*Description of the task*.
Using the records below, repeat exactly the lines from the one holding "theorem Part.requestStream_only (p" through the one holding "promotion (R115) -/", both ends included, and no others.

*Data for this task*.
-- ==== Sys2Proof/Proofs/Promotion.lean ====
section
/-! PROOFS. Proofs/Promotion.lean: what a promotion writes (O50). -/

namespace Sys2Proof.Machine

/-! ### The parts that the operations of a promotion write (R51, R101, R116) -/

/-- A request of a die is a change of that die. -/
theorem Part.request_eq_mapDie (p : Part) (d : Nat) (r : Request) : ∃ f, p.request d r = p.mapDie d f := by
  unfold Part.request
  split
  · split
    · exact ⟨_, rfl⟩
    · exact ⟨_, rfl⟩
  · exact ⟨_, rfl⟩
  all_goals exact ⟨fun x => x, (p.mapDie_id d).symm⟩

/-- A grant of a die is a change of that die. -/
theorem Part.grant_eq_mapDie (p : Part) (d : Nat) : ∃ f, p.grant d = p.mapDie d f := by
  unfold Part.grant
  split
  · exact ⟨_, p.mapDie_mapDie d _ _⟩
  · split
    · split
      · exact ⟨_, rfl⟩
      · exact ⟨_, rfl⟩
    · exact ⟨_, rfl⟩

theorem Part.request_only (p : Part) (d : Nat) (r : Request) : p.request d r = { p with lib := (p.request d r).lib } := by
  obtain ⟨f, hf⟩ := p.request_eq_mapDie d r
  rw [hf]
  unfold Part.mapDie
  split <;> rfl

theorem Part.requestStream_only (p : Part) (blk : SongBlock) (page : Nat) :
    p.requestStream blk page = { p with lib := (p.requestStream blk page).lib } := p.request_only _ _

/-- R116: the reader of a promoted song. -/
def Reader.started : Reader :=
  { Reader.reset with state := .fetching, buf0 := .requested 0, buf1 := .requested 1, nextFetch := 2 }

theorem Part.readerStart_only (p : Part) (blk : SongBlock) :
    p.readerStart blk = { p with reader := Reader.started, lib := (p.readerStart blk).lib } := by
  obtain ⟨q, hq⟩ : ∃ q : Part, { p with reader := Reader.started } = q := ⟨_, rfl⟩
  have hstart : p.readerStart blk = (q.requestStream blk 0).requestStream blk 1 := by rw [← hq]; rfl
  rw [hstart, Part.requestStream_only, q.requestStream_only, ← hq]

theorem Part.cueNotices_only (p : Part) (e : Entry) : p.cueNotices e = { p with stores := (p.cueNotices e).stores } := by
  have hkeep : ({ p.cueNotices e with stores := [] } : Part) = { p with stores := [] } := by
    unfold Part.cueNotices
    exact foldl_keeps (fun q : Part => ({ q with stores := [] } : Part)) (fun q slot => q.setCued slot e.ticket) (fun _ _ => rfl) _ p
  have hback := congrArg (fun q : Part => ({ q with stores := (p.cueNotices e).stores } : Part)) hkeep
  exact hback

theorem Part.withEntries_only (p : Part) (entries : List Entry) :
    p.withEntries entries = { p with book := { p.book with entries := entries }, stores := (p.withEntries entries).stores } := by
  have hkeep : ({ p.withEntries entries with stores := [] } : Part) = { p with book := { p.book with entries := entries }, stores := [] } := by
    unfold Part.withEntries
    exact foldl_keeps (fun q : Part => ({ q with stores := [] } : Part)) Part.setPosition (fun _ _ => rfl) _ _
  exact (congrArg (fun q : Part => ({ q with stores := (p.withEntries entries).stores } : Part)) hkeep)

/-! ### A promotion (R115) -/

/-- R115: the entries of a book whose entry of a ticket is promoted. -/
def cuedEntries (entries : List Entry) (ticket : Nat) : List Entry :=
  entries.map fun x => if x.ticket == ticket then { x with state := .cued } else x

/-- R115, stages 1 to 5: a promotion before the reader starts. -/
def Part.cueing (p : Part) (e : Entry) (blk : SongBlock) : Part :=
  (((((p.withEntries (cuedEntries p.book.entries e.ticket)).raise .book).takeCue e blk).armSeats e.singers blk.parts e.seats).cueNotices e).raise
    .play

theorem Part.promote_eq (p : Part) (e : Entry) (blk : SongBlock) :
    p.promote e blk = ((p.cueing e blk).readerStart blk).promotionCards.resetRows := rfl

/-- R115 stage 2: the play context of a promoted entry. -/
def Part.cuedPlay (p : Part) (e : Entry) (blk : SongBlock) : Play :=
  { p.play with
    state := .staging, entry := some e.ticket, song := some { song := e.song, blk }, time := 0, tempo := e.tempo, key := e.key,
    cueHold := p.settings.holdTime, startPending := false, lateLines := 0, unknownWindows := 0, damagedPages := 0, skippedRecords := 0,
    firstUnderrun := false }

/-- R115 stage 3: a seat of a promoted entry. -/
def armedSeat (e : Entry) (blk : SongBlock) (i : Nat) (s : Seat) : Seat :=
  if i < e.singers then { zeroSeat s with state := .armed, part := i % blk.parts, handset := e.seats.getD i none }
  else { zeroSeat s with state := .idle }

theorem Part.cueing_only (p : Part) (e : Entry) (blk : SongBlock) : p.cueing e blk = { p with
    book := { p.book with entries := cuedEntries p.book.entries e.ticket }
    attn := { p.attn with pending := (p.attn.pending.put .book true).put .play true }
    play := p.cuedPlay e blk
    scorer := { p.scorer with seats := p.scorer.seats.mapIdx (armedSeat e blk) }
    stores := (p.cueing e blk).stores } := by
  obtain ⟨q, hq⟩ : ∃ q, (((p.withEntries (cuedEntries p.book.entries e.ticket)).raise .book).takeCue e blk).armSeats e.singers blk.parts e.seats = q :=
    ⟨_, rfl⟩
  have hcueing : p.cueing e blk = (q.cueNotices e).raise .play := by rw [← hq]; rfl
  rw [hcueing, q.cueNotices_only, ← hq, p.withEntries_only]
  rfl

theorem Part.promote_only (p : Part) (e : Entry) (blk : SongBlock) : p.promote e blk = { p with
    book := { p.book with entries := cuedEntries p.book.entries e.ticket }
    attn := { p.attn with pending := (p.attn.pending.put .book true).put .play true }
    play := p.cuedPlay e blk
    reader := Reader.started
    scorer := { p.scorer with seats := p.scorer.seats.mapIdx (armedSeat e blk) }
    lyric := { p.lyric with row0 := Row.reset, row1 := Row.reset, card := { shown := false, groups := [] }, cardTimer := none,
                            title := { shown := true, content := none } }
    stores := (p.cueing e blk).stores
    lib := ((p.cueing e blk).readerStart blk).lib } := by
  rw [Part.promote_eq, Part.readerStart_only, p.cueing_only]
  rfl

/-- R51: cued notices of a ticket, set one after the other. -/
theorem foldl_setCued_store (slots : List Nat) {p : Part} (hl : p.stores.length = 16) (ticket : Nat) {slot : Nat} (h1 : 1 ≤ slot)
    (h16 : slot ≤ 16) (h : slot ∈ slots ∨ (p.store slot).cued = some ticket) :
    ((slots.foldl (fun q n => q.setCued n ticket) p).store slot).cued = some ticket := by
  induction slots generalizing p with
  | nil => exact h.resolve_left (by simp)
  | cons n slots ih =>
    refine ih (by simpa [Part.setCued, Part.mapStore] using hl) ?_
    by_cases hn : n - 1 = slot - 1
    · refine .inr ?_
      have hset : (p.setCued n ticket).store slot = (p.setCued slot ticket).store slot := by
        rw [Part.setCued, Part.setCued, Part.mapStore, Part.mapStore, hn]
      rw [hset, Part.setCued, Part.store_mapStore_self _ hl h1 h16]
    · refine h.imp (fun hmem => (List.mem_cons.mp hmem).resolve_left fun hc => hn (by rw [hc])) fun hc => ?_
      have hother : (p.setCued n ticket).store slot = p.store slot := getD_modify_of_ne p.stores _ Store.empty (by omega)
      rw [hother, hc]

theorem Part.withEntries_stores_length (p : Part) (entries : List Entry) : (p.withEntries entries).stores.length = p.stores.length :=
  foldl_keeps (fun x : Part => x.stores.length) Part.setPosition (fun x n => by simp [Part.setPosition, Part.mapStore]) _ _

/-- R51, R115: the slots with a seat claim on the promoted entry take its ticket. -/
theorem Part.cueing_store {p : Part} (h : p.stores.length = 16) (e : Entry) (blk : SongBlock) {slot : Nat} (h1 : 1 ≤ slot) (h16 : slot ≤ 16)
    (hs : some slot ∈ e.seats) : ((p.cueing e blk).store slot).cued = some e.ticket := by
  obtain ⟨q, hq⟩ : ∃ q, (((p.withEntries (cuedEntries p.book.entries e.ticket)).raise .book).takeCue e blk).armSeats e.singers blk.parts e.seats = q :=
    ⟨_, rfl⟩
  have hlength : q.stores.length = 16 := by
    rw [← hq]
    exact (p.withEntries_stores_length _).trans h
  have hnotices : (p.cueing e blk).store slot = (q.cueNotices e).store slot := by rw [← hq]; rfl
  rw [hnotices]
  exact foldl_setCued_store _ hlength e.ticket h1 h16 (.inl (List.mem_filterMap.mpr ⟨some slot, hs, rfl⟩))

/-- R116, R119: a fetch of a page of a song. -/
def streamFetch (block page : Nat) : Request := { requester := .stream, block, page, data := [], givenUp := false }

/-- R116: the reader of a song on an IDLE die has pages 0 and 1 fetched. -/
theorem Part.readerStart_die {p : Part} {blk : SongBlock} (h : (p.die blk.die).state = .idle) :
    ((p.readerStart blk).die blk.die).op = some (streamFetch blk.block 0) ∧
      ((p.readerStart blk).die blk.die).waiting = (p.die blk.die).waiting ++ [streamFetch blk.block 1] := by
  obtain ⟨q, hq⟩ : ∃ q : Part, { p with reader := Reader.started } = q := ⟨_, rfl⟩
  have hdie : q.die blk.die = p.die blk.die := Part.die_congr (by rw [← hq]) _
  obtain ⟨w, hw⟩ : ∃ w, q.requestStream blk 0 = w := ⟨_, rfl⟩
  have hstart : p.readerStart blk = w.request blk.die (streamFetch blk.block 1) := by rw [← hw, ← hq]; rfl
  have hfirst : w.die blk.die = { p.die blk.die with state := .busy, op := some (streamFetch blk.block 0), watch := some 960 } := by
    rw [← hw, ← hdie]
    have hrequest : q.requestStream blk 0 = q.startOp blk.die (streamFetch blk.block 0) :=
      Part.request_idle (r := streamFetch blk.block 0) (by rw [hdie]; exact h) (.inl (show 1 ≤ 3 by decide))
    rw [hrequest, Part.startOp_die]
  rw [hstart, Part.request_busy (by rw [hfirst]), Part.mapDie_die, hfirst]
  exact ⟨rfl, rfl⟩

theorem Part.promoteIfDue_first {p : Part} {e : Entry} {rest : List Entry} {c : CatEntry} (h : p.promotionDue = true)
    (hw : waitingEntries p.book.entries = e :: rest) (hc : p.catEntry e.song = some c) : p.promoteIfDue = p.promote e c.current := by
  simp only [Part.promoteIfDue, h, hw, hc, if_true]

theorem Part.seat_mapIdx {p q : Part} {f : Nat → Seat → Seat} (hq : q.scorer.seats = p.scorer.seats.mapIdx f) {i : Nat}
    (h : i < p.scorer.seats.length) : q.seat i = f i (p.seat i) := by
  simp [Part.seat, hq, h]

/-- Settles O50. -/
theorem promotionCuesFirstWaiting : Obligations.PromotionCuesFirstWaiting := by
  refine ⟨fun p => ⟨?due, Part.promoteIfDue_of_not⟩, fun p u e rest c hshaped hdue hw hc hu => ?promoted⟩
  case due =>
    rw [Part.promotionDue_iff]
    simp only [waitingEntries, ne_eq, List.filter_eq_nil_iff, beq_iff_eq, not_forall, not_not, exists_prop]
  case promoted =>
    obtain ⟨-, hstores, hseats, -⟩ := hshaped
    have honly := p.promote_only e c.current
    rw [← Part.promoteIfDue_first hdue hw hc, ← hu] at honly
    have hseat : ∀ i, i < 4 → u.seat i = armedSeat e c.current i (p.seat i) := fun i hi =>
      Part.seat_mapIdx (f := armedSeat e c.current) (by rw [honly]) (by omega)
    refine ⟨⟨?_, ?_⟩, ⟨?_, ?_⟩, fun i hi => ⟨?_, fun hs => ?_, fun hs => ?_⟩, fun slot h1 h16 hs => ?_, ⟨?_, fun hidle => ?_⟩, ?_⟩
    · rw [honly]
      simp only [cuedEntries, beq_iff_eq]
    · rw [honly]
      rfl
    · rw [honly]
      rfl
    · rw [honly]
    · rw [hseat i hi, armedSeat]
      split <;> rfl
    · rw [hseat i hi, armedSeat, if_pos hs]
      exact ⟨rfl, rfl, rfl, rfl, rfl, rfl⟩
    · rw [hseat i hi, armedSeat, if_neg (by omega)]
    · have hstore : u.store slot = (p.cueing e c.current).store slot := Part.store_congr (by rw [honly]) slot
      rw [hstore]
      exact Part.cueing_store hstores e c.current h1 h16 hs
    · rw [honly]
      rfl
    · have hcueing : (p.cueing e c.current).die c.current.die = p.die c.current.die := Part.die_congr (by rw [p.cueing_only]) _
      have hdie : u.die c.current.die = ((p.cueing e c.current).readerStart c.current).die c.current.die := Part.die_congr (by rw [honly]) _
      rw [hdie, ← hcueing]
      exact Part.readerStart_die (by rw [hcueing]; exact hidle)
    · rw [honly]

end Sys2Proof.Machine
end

*Final answer*.
theorem Part.requestStream_only (p : Part) (blk : SongBlock) (page : Nat) :
    p.requestStream blk page = { p with lib := (p.requestStream blk page).lib } := p.request_only _ _

/-- R116: the reader of a promoted song. -/
def Reader.started : Reader :=
  { Reader.reset with state := .fetching, buf0 := .requested 0, buf1 := .requested 1, nextFetch := 2 }

theorem Part.readerStart_only (p : Part) (blk : SongBlock) :
    p.readerStart blk = { p with reader := Reader.started, lib := (p.readerStart blk).lib } := by
  obtain ⟨q, hq⟩ : ∃ q : Part, { p with reader := Reader.started } = q := ⟨_, rfl⟩
  have hstart : p.readerStart blk = (q.requestStream blk 0).requestStream blk 1 := by rw [← hq]; rfl
  rw [hstart, Part.requestStream_only, q.requestStream_only, ← hq]

theorem Part.cueNotices_only (p : Part) (e : Entry) : p.cueNotices e = { p with stores := (p.cueNotices e).stores } := by
  have hkeep : ({ p.cueNotices e with stores := [] } : Part) = { p with stores := [] } := by
    unfold Part.cueNotices
    exact foldl_keeps (fun q : Part => ({ q with stores := [] } : Part)) (fun q slot => q.setCued slot e.ticket) (fun _ _ => rfl) _ p
  have hback := congrArg (fun q : Part => ({ q with stores := (p.cueNotices e).stores } : Part)) hkeep
  exact hback

theorem Part.withEntries_only (p : Part) (entries : List Entry) :
    p.withEntries entries = { p with book := { p.book with entries := entries }, stores := (p.withEntries entries).stores } := by
  have hkeep : ({ p.withEntries entries with stores := [] } : Part) = { p with book := { p.book with entries := entries }, stores := [] } := by
    unfold Part.withEntries
    exact foldl_keeps (fun q : Part => ({ q with stores := [] } : Part)) Part.setPosition (fun _ _ => rfl) _ _
  exact (congrArg (fun q : Part => ({ q with stores := (p.withEntries entries).stores } : Part)) hkeep)

/-! ### A promotion (R115) -/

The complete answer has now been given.